Equal Variance - Linear regression line is unbiased, but standard errors are off.
Normality - Unstable results if outliers are present and sample size is small.
Make a scatterplot of the explanatory variable (\(x\)-axis) vs the response (\(y\)-axis) to check for non-linearity, equal variance, and normality violations.
Residuals (\(y\)-axis) vs fitted values (\(x\)-axis) is often more clear because the signal is removed.

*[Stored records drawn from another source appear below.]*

/-- SpecialRegisterLoads, SpecialRegisterPops, SpecialRegisterStores, SpecialRegisterPushes, BankedRegisters,
SleepAndWait, ReturnFromException and ModuloBits: the modes, with an operand to load and a place to store to. -/
theorem test_witness_SpecialRegisters :
    (wit privilegedDsp).md = true ∧ (wit privilegedDsp).dsp = true ∧ (wit privilegedDsp).pending = none ∧
      Loads (wit privilegedDsp) ((wit privilegedDsp).r 1) (longBytes (wit privilegedDsp) 0x00017FFE#32) ∧
      Storable (wit privilegedDsp) ((wit privilegedDsp).r 2 - 4#32) 4 := by
  unfold Loads Storable; decide

/-- The operand may lie in the privileged area, and the first and the last longword of a region are within it. -/
theorem test_witness_Boundaries :
    Storable (wit privileged) 0x8C000000#32 4 ∧ Storable (wit privileged) 0x8C000FFC#32 4 ∧
      ¬Storable (wit user) 0x8C000000#32 4 ∧ ¬Storable (wit user) 0x4000#32 4 ∧ Storable (wit user) 0x3FFC#32 4 := by
  unfold Storable; decide

/-- The two values of the launch's parameter. -/
theorem test_witness_LoadTlb :
    (wit privileged).md = true ∧ (wit privileged).params.ldtlb = .refuse ∧
      ({ wit privileged with params := { vecParams .big with ldtlb := .load } } : State).params.ldtlb = .load := by
  decide

/-- Asleep with a request to come, and a run that has ended in either way. -/
theorem test_witness_SleepAndWait :
    (({ wit privileged with asleep := true, irq := [none, some ⟨1, 0#32⟩] } : State).pending = none ∧
      ({ wit privileged with asleep := true, irq := [none, some ⟨1, 0#32⟩] } : State).asleep = true ∧
      ¬RunEnded { wit privileged with asleep := true, irq := [none, some ⟨1, 0#32⟩] } ∧
      ({ wit privileged with asleep := true, irq := [none, some ⟨1, 0#32⟩] } : State).rc = 0 ∧
      ({ wit privileged with asleep := true, irq := [none, some ⟨1, 0#32⟩] } : State).irqNow = none) ∧
    RunEnded { wit privileged with asleep := true, irq := [none] } ∧
    RunEnded { wit privileged with params := { vecParams .big with ends := [0x1000#32] } } := by
  unfold RunEnded; decide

You should get used to residual plots, because they are necessary when we start doing multiple linear regression
library(tidyverse)
library(broom)
x <- runif(100, -3, 3)
y <- x + rnorm(100)
df <- data.frame(x = x, y = y)
ggplot(data = df, mapping = aes(x = x, y = y)) +
geom_point() +
geom_smooth(method = "lm", se = FALSE)
lmout <- lm(y ~ x, data = df)
aout <- augment(lmout)
ggplot(data = aout, mapping = aes(x = .fitted, y = .resid)) +
geom_point() +
geom_hline(yintercept = 0)
Means are straight lines
Residuals seem to be centered at 0 for all \(x\)
Variance looks equal for all \(x\)
Everything looks perfect
Exercise: Describe any issues with this plot.
x <- runif(100, 0, 6)
x <- x - min(x) + 0.5
y <- log(x) * 20 + rnorm(100, sd = 4)
df <- data.frame(x = x, y = y)
ggplot(data = df, mapping = aes(x = x, y = y)) +
geom_point() +
geom_smooth(method = lm, se = FALSE, formula = y~x)
lmout <- lm(y ~ x)
aout <- augment(lmout)
ggplot(data = aout, mapping = aes(x = .fitted, y = .resid)) +
geom_point() +
geom_hline(yintercept = 0)
Curved (but always increasing or always decreasing) relationship between \(x\) and \(y\).
Variance looks equal for all \(x\)
Residual plot has a parabolic shape.
These indicate a \(\log\) transformation of \(x\) could help.
Why not \(\log(y)\)? Because taking transforming \(y\) can change the variance, and we already have constant variance, so we do not want to mess with that.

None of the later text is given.